**What you have to do**: Go through the entries below and print, exactly, the lines starting at the one with "let k := if" and ending at the one with "def Core.sigHeld (k", keeping both ends and no others.

Saved entries:
○ ○ ○ ○

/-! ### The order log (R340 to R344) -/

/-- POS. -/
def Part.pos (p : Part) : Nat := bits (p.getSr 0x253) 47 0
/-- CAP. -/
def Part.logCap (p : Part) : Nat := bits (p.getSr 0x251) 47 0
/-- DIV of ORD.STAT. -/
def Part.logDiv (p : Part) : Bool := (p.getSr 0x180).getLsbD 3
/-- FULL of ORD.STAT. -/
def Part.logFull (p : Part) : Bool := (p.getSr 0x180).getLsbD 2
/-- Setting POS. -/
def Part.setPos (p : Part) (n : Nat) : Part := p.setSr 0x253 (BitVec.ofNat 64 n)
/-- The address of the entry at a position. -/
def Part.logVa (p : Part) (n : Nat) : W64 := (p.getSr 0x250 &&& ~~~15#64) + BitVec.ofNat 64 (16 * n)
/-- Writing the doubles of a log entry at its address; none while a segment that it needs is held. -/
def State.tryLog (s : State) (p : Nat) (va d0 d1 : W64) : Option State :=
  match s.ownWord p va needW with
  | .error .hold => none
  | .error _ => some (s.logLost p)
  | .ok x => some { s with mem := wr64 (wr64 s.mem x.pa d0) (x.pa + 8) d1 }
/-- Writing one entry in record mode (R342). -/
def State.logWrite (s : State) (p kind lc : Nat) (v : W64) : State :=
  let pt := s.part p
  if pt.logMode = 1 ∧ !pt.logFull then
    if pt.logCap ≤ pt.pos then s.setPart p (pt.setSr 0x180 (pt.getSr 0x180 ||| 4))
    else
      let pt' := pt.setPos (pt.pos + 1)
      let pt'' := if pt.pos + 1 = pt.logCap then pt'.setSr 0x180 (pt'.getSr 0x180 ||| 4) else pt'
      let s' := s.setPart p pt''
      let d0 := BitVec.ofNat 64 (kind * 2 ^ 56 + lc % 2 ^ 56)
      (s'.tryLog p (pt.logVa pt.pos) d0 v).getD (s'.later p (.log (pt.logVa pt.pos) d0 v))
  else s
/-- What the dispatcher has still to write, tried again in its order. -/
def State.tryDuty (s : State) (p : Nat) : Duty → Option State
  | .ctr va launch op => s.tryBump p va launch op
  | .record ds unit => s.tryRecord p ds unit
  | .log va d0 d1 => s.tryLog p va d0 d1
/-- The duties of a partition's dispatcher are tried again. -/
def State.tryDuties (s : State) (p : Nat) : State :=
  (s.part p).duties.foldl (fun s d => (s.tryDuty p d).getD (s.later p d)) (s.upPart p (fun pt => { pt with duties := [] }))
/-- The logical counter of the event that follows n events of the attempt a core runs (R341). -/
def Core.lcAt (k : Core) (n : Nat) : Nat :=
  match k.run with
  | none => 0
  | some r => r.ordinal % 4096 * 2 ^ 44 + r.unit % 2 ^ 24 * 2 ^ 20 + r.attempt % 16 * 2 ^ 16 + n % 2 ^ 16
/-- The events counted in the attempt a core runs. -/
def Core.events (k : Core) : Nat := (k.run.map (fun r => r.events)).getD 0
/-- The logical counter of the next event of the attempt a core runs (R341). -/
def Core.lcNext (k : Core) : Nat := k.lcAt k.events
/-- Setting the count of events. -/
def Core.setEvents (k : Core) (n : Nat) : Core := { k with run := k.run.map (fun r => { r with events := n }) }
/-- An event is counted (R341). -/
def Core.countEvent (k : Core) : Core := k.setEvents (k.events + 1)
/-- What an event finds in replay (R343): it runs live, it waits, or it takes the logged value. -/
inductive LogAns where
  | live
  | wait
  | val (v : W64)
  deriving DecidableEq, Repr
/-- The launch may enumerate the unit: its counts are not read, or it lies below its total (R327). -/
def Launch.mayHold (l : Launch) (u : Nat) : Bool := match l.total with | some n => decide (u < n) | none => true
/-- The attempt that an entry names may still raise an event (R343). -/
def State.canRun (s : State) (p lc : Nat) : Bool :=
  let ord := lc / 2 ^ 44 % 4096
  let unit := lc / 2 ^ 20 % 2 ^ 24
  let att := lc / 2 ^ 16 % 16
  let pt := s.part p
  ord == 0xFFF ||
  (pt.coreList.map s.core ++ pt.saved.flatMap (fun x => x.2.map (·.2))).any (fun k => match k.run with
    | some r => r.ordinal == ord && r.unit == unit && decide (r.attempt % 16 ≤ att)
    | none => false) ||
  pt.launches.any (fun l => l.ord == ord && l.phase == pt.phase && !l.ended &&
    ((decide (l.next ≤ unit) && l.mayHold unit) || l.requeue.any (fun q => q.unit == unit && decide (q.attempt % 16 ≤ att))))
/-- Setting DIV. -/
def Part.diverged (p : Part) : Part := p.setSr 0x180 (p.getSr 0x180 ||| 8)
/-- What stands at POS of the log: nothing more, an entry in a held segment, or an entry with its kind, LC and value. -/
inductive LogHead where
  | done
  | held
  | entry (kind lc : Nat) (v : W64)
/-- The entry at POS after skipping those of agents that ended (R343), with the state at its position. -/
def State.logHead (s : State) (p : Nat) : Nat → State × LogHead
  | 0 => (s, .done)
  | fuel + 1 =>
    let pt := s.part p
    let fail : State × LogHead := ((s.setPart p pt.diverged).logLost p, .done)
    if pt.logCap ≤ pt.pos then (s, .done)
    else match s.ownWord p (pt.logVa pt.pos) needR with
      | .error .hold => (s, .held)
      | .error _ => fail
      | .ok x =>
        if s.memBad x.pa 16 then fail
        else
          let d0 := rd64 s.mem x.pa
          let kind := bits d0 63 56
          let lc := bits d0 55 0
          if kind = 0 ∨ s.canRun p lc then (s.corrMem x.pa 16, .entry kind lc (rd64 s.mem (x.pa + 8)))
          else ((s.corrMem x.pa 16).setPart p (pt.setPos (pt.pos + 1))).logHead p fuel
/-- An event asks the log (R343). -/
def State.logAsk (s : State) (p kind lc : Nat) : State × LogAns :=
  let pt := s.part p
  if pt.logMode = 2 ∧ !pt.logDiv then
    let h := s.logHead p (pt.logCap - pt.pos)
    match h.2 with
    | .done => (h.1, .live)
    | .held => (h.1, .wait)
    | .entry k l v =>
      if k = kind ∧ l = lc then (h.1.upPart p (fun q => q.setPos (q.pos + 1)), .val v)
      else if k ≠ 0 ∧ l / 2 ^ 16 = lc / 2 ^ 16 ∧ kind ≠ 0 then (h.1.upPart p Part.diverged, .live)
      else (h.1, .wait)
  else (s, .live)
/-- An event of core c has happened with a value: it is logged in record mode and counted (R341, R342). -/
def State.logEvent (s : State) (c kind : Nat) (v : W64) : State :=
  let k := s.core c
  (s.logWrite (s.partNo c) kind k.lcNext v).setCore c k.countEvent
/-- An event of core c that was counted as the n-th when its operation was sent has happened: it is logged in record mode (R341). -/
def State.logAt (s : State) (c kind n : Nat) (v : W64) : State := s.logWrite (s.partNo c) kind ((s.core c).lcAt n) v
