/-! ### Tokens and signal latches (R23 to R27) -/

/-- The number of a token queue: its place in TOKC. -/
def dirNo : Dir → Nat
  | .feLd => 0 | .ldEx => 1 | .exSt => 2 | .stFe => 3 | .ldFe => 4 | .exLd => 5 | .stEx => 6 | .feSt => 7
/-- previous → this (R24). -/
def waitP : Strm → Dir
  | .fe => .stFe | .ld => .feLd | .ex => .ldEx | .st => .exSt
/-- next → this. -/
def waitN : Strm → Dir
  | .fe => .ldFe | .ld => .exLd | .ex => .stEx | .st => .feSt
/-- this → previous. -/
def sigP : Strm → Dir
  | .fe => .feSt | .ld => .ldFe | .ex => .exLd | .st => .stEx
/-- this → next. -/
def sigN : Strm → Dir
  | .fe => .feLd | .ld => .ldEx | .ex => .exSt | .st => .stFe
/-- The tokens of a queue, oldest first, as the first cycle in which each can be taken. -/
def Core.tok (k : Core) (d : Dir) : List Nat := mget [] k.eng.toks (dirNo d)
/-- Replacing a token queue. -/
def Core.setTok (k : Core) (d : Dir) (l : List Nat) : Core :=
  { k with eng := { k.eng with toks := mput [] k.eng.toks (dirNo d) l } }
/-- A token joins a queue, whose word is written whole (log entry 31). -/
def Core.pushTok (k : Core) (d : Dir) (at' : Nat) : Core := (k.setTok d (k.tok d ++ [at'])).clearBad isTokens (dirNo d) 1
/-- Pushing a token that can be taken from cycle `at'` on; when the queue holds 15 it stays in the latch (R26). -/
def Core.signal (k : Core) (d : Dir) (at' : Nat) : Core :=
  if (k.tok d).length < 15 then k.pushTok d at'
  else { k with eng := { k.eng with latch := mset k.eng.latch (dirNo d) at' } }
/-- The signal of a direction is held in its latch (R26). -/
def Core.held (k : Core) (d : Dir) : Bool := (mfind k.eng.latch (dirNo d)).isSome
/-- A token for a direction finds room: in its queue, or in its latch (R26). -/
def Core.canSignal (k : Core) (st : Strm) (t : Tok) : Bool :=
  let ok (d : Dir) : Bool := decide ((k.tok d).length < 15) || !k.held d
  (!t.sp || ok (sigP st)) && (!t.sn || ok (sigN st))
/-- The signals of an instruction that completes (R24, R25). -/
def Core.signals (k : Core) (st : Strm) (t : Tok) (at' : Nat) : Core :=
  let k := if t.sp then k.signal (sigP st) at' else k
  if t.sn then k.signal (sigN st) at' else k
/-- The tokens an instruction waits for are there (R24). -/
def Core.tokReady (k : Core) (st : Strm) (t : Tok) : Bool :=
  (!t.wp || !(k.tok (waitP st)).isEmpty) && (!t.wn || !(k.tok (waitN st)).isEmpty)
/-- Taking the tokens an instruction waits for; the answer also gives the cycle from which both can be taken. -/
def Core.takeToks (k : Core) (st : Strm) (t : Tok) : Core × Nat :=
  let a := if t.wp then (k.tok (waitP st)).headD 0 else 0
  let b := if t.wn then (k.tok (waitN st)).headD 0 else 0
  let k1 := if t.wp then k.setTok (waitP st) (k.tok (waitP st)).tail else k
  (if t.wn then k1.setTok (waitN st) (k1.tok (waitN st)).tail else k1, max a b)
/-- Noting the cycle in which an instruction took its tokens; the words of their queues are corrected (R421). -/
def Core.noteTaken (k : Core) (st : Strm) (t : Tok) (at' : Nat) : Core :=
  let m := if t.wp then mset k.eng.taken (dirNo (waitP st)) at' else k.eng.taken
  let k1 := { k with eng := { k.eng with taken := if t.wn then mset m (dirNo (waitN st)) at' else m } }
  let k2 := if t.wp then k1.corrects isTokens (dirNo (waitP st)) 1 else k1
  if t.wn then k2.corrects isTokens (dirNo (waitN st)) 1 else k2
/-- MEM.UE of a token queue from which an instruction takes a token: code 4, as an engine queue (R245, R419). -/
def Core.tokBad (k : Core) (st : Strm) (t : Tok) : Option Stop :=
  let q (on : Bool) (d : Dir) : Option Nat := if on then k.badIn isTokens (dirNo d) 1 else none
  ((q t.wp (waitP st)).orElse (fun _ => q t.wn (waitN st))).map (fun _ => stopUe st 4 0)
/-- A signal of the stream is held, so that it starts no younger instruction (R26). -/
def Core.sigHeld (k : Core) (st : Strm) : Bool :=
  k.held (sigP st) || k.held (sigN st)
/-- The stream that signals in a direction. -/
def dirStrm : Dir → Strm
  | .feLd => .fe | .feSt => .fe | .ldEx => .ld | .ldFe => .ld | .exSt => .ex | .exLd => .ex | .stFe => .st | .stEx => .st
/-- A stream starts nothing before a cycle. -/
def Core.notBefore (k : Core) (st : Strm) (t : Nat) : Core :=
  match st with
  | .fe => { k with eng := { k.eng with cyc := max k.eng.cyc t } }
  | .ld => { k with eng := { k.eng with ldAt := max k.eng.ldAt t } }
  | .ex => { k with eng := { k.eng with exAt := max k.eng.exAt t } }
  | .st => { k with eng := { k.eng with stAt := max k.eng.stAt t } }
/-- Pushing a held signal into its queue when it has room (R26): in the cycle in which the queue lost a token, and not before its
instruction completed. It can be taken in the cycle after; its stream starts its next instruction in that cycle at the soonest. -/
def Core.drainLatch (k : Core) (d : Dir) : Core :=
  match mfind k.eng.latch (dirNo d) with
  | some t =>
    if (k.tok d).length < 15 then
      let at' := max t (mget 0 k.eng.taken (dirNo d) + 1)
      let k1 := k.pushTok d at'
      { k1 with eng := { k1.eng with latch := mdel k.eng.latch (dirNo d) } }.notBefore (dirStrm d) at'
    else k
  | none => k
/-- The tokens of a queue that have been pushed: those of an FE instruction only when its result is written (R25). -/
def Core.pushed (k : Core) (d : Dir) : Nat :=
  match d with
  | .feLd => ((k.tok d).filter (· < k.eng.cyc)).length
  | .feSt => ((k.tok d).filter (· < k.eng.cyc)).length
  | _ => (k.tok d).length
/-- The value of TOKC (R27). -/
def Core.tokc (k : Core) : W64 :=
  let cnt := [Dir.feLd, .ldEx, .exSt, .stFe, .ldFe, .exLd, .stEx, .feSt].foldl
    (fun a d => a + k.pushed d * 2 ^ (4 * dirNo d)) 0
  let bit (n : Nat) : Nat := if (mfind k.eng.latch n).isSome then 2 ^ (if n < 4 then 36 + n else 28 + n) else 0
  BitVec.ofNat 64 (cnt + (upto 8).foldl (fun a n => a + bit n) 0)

○ ○ ○ ○

**Task result**:
  let k := if t.sp then k.signal (sigP st) at' else k
  if t.sn then k.signal (sigN st) at' else k
/-- The tokens an instruction waits for are there (R24). -/
def Core.tokReady (k : Core) (st : Strm) (t : Tok) : Bool :=
  (!t.wp || !(k.tok (waitP st)).isEmpty) && (!t.wn || !(k.tok (waitN st)).isEmpty)
/-- Taking the tokens an instruction waits for; the answer also gives the cycle from which both can be taken. -/
def Core.takeToks (k : Core) (st : Strm) (t : Tok) : Core × Nat :=
  let a := if t.wp then (k.tok (waitP st)).headD 0 else 0
  let b := if t.wn then (k.tok (waitN st)).headD 0 else 0
  let k1 := if t.wp then k.setTok (waitP st) (k.tok (waitP st)).tail else k
  (if t.wn then k1.setTok (waitN st) (k1.tok (waitN st)).tail else k1, max a b)
/-- Noting the cycle in which an instruction took its tokens; the words of their queues are corrected (R421). -/
def Core.noteTaken (k : Core) (st : Strm) (t : Tok) (at' : Nat) : Core :=
  let m := if t.wp then mset k.eng.taken (dirNo (waitP st)) at' else k.eng.taken
  let k1 := { k with eng := { k.eng with taken := if t.wn then mset m (dirNo (waitN st)) at' else m } }
  let k2 := if t.wp then k1.corrects isTokens (dirNo (waitP st)) 1 else k1
  if t.wn then k2.corrects isTokens (dirNo (waitN st)) 1 else k2
/-- MEM.UE of a token queue from which an instruction takes a token: code 4, as an engine queue (R245, R419). -/
def Core.tokBad (k : Core) (st : Strm) (t : Tok) : Option Stop :=
  let q (on : Bool) (d : Dir) : Option Nat := if on then k.badIn isTokens (dirNo d) 1 else none
  ((q t.wp (waitP st)).orElse (fun _ => q t.wn (waitN st))).map (fun _ => stopUe st 4 0)
/-- A signal of the stream is held, so that it starts no younger instruction (R26). -/
def Core.sigHeld (k : Core) (st : Strm) : Bool :=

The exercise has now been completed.